• [Task objective]
Across the entries below, tally every line that holds the word "Quad". Give only the tally.

===== Listed entries

/-! ### Reading a lane, a gate, a slot and a bank after an update -/

@[simp] theorem State.lane_setLane_self (n : Lane) (x : LaneContext) : (s.setLane n x).lane n = x :=
  Quad.get_set_self _ _ _
theorem State.lane_setLane_other {n m : Lane} (x : LaneContext) (h : m ≠ n) : (s.setLane n x).lane m = s.lane m :=
  Quad.get_set_other _ _ h
@[simp] theorem State.gate_setGate_self (n : Lane) (x : Gate) : (s.setGate n x).gate n = x := Quad.get_set_self _ _ _
theorem State.gate_setGate_other {n m : Lane} (x : Gate) (h : m ≠ n) : (s.setGate n x).gate m = s.gate m :=
  Quad.get_set_other _ _ h
@[simp] theorem State.slot_setSlot_self (k : SlotId) (x : CommandSlot) : (s.setSlot k x).slot k = x := by
  simp [State.slot, State.setSlot]
theorem State.slot_setSlot_other {k j : SlotId} (x : CommandSlot) (h : j ≠ k) :
    (s.setSlot k x).slot j = s.slot j := by
  have : k.val ≠ j.val := fun e => h (Fin.ext e.symm)
  simp [State.slot, State.setSlot, this]
@[simp] theorem State.setLane_lane (n : Lane) : s.setLane n (s.lane n) = s := by simp [State.setLane, State.lane]
@[simp] theorem State.setGate_gate (n : Lane) : s.setGate n (s.gate n) = s := by simp [State.setGate, State.gate]
@[simp] theorem State.setSlot_setSlot (k : SlotId) (x y : CommandSlot) :
    (s.setSlot k x).setSlot k y = s.setSlot k y := by
  simp [State.setSlot]
@[simp] theorem State.setLane_setLane (n : Lane) (x y : LaneContext) :
    (s.setLane n x).setLane n y = s.setLane n y := by
  simp [State.setLane]
@[simp] theorem State.setGate_setGate (n : Lane) (x y : Gate) : (s.setGate n x).setGate n y = s.setGate n y := by
  simp [State.setGate]

@[simp] theorem State.gate_setLane (n : Lane) (x : LaneContext) (i : Lane) : (s.setLane n x).gate i = s.gate i := rfl
@[simp] theorem State.slot_setLane (n : Lane) (x : LaneContext) (i : SlotId) :
    (s.setLane n x).slot i = s.slot i := rfl
@[simp] theorem State.bank_setLane (n : Lane) (x : LaneContext) (z : BankId) :
    (s.setLane n x).bank z = s.bank z := rfl
@[simp] theorem State.unit_setLane (n : Lane) (x : LaneContext) : (s.setLane n x).unit= s.unit := rfl
@[simp] theorem State.present_setLane (n : Lane) (x : LaneContext) (i : Lane) :
    (s.setLane n x).present i = s.present i := rfl
@[simp] theorem State.region_setLane (n : Lane) (x : LaneContext) (r : RegionKind) :
    (s.setLane n x).region r = s.region r := rfl
@[simp] theorem State.regionBase_setLane (n : Lane) (x : LaneContext) (r : RegionKind) :
    (s.setLane n x).regionBase r = s.regionBase r := rfl
@[simp] theorem State.regionSize_setLane (n : Lane) (x : LaneContext) (r : RegionKind) :
    (s.setLane n x).regionSize r = s.regionSize r := rfl
@[simp] theorem State.lane_setGate (n : Lane) (x : Gate) (i : Lane) : (s.setGate n x).lane i = s.lane i := rfl
@[simp] theorem State.slot_setGate (n : Lane) (x : Gate) (i : SlotId) : (s.setGate n x).slot i = s.slot i := rfl
@[simp] theorem State.bank_setGate (n : Lane) (x : Gate) (z : BankId) : (s.setGate n x).bank z = s.bank z := rfl
@[simp] theorem State.unit_setGate (n : Lane) (x : Gate) : (s.setGate n x).unit= s.unit := rfl
@[simp] theorem State.present_setGate (n : Lane) (x : Gate) (i : Lane) :
    (s.setGate n x).present i = s.present i := rfl
@[simp] theorem State.region_setGate (n : Lane) (x : Gate) (r : RegionKind) :
    (s.setGate n x).region r = s.region r := rfl
@[simp] theorem State.regionBase_setGate (n : Lane) (x : Gate) (r : RegionKind) :
    (s.setGate n x).regionBase r = s.regionBase r := rfl
@[simp] theorem State.regionSize_setGate (n : Lane) (x : Gate) (r : RegionKind) :
    (s.setGate n x).regionSize r = s.regionSize r := rfl
@[simp] theorem State.lane_setSlot (k : SlotId) (x : CommandSlot) (i : Lane) :
    (s.setSlot k x).lane i = s.lane i := rfl
@[simp] theorem State.gate_setSlot (k : SlotId) (x : CommandSlot) (i : Lane) :
    (s.setSlot k x).gate i = s.gate i := rfl
@[simp] theorem State.bank_setSlot (k : SlotId) (x : CommandSlot) (z : BankId) :
    (s.setSlot k x).bank z = s.bank z := rfl
@[simp] theorem State.unit_setSlot (k : SlotId) (x : CommandSlot) : (s.setSlot k x).unit= s.unit := rfl
@[simp] theorem State.present_setSlot (k : SlotId) (x : CommandSlot) (i : Lane) :
    (s.setSlot k x).present i = s.present i := rfl
@[simp] theorem State.region_setSlot (k : SlotId) (x : CommandSlot) (r : RegionKind) :
    (s.setSlot k x).region r = s.region r := rfl
@[simp] theorem State.regionBase_setSlot (k : SlotId) (x : CommandSlot) (r : RegionKind) :
    (s.setSlot k x).regionBase r = s.regionBase r := rfl
@[simp] theorem State.regionSize_setSlot (k : SlotId) (x : CommandSlot) (r : RegionKind) :
    (s.setSlot k x).regionSize r = s.regionSize r := rfl
@[simp] theorem State.lane_setMemory (m : Memory) (i : Lane) : (s.setMemory m).lane i = s.lane i := rfl
@[simp] theorem State.gate_setMemory (m : Memory) (i : Lane) : (s.setMemory m).gate i = s.gate i := rfl
@[simp] theorem State.slot_setMemory (m : Memory) (i : SlotId) : (s.setMemory m).slot i = s.slot i := rfl
@[simp] theorem State.bank_setMemory (m : Memory) (z : BankId) : (s.setMemory m).bank z = s.bank z := rfl
@[simp] theorem State.unit_setMemory (m : Memory) : (s.setMemory m).unit= s.unit := rfl
@[simp] theorem State.present_setMemory (m : Memory) (i : Lane) : (s.setMemory m).present i = s.present i := rfl
@[simp] theorem State.region_setMemory (m : Memory) (r : RegionKind) : (s.setMemory m).region r = s.region r := rfl
@[simp] theorem State.regionBase_setMemory (m : Memory) (r : RegionKind) :
    (s.setMemory m).regionBase r = s.regionBase r := rfl
@[simp] theorem State.regionSize_setMemory (m : Memory) (r : RegionKind) :
    (s.setMemory m).regionSize r = s.regionSize r := rfl
@[simp] theorem State.lane_setJournal (j : Journal) (i : Lane) : (s.setJournal j).lane i = s.lane i := rfl
@[simp] theorem State.gate_setJournal (j : Journal) (i : Lane) : (s.setJournal j).gate i = s.gate i := rfl
@[simp] theorem State.slot_setJournal (j : Journal) (i : SlotId) : (s.setJournal j).slot i = s.slot i := rfl
@[simp] theorem State.bank_setJournal (j : Journal) (z : BankId) : (s.setJournal j).bank z = s.bank z := rfl
@[simp] theorem State.unit_setJournal (j : Journal) : (s.setJournal j).unit= s.unit := rfl
@[simp] theorem State.present_setJournal (j : Journal) (i : Lane) : (s.setJournal j).present i = s.present i := rfl
@[simp] theorem State.region_setJournal (j : Journal) (r : RegionKind) : (s.setJournal j).region r = s.region r := rfl
@[simp] theorem State.regionBase_setJournal (j : Journal) (r : RegionKind) :
    (s.setJournal j).regionBase r = s.regionBase r := rfl
@[simp] theorem State.regionSize_setJournal (j : Journal) (r : RegionKind) :
    (s.setJournal j).regionSize r = s.regionSize r := rfl
@[simp] theorem State.lane_setLine (l : Line) (i : Lane) : (s.setLine l).lane i = s.lane i := rfl
@[simp] theorem State.gate_setLine (l : Line) (i : Lane) : (s.setLine l).gate i = s.gate i := rfl
@[simp] theorem State.slot_setLine (l : Line) (i : SlotId) : (s.setLine l).slot i = s.slot i := rfl
@[simp] theorem State.bank_setLine (l : Line) (z : BankId) : (s.setLine l).bank z = s.bank z := rfl
@[simp] theorem State.unit_setLine (l : Line) : (s.setLine l).unit= s.unit := rfl
@[simp] theorem State.present_setLine (l : Line) (i : Lane) : (s.setLine l).present i = s.present i := rfl
@[simp] theorem State.region_setLine (l : Line) (r : RegionKind) : (s.setLine l).region r = s.region r := rfl
@[simp] theorem State.regionBase_setLine (l : Line) (r : RegionKind) :
    (s.setLine l).regionBase r = s.regionBase r := rfl
@[simp] theorem State.regionSize_setLine (l : Line) (r : RegionKind) :
    (s.setLine l).regionSize r = s.regionSize r := rfl
@[simp] theorem State.lane_setStatus (w : StatusWriter) (i : Lane) : (s.setStatus w).lane i = s.lane i := rfl
@[simp] theorem State.gate_setStatus (w : StatusWriter) (i : Lane) : (s.setStatus w).gate i = s.gate i := rfl
@[simp] theorem State.slot_setStatus (w : StatusWriter) (i : SlotId) : (s.setStatus w).slot i = s.slot i := rfl
@[simp] theorem State.bank_setStatus (w : StatusWriter) (z : BankId) : (s.setStatus w).bank z = s.bank z := rfl
@[simp] theorem State.unit_setStatus (w : StatusWriter) : (s.setStatus w).unit= s.unit := rfl
@[simp] theorem State.present_setStatus (w : StatusWriter) (i : Lane) : (s.setStatus w).present i = s.present i := rfl
@[simp] theorem State.region_setStatus (w : StatusWriter) (r : RegionKind) :
    (s.setStatus w).region r = s.region r := rfl
@[simp] theorem State.regionBase_setStatus (w : StatusWriter) (r : RegionKind) :
    (s.setStatus w).regionBase r = s.regionBase r := rfl
@[simp] theorem State.regionSize_setStatus (w : StatusWriter) (r : RegionKind) :
    (s.setStatus w).regionSize r = s.regionSize r := rfl
@[simp] theorem State.lane_setScreening (e : Screening) (i : Lane) : (s.setScreening e).lane i = s.lane i := rfl
@[simp] theorem State.gate_setScreening (e : Screening) (i : Lane) : (s.setScreening e).gate i = s.gate i := rfl
@[simp] theorem State.slot_setScreening (e : Screening) (i : SlotId) : (s.setScreening e).slot i = s.slot i := rfl
@[simp] theorem State.bank_setScreening (e : Screening) (z : BankId) : (s.setScreening e).bank z = s.bank z := rfl
@[simp] theorem State.unit_setScreening (e : Screening) : (s.setScreening e).unit= s.unit := rfl
@[simp] theorem State.present_setScreening (e : Screening) (i : Lane) :
    (s.setScreening e).present i = s.present i := rfl
@[simp] theorem State.region_setScreening (e : Screening) (r : RegionKind) :
    (s.setScreening e).region r = s.region r := rfl
@[simp] theorem State.regionBase_setScreening (e : Screening) (r : RegionKind) :
    (s.setScreening e).regionBase r = s.regionBase r := rfl
@[simp] theorem State.regionSize_setScreening (e : Screening) (r : RegionKind) :
    (s.setScreening e).regionSize r = s.regionSize r := rfl
@[simp] theorem State.lane_setBank (c : BankId) (x : Bank) (i : Lane) :
    (s.setBank c x).lane i = s.lane i := by cases c <;> rfl
@[simp] theorem State.gate_setBank (c : BankId) (x : Bank) (i : Lane) :
    (s.setBank c x).gate i = s.gate i := by cases c <;> rfl
@[simp] theorem State.slot_setBank (c : BankId) (x : Bank) (i : SlotId) :
    (s.setBank c x).slot i = s.slot i := by cases c <;> rfl
@[simp] theorem State.unit_setBank (c : BankId) (x : Bank) : (s.setBank c x).unit = s.unit := by cases c <;> rfl
@[simp] theorem State.present_setBank (c : BankId) (x : Bank) (i : Lane) :
    (s.setBank c x).present i = s.present i := by cases c <;> rfl
@[simp] theorem State.region_setBank (c : BankId) (x : Bank) (r : RegionKind) :
    (s.setBank c x).region r = s.region r := by cases c <;> rfl
@[simp] theorem State.regionBase_setBank (c : BankId) (x : Bank) (r : RegionKind) :
    (s.setBank c x).regionBase r = s.regionBase r := by cases c <;> rfl
@[simp] theorem State.regionSize_setBank (c : BankId) (x : Bank) (r : RegionKind) :
    (s.setBank c x).regionSize r = s.regionSize r := by cases c <;> rfl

==========

• [Written answer]
4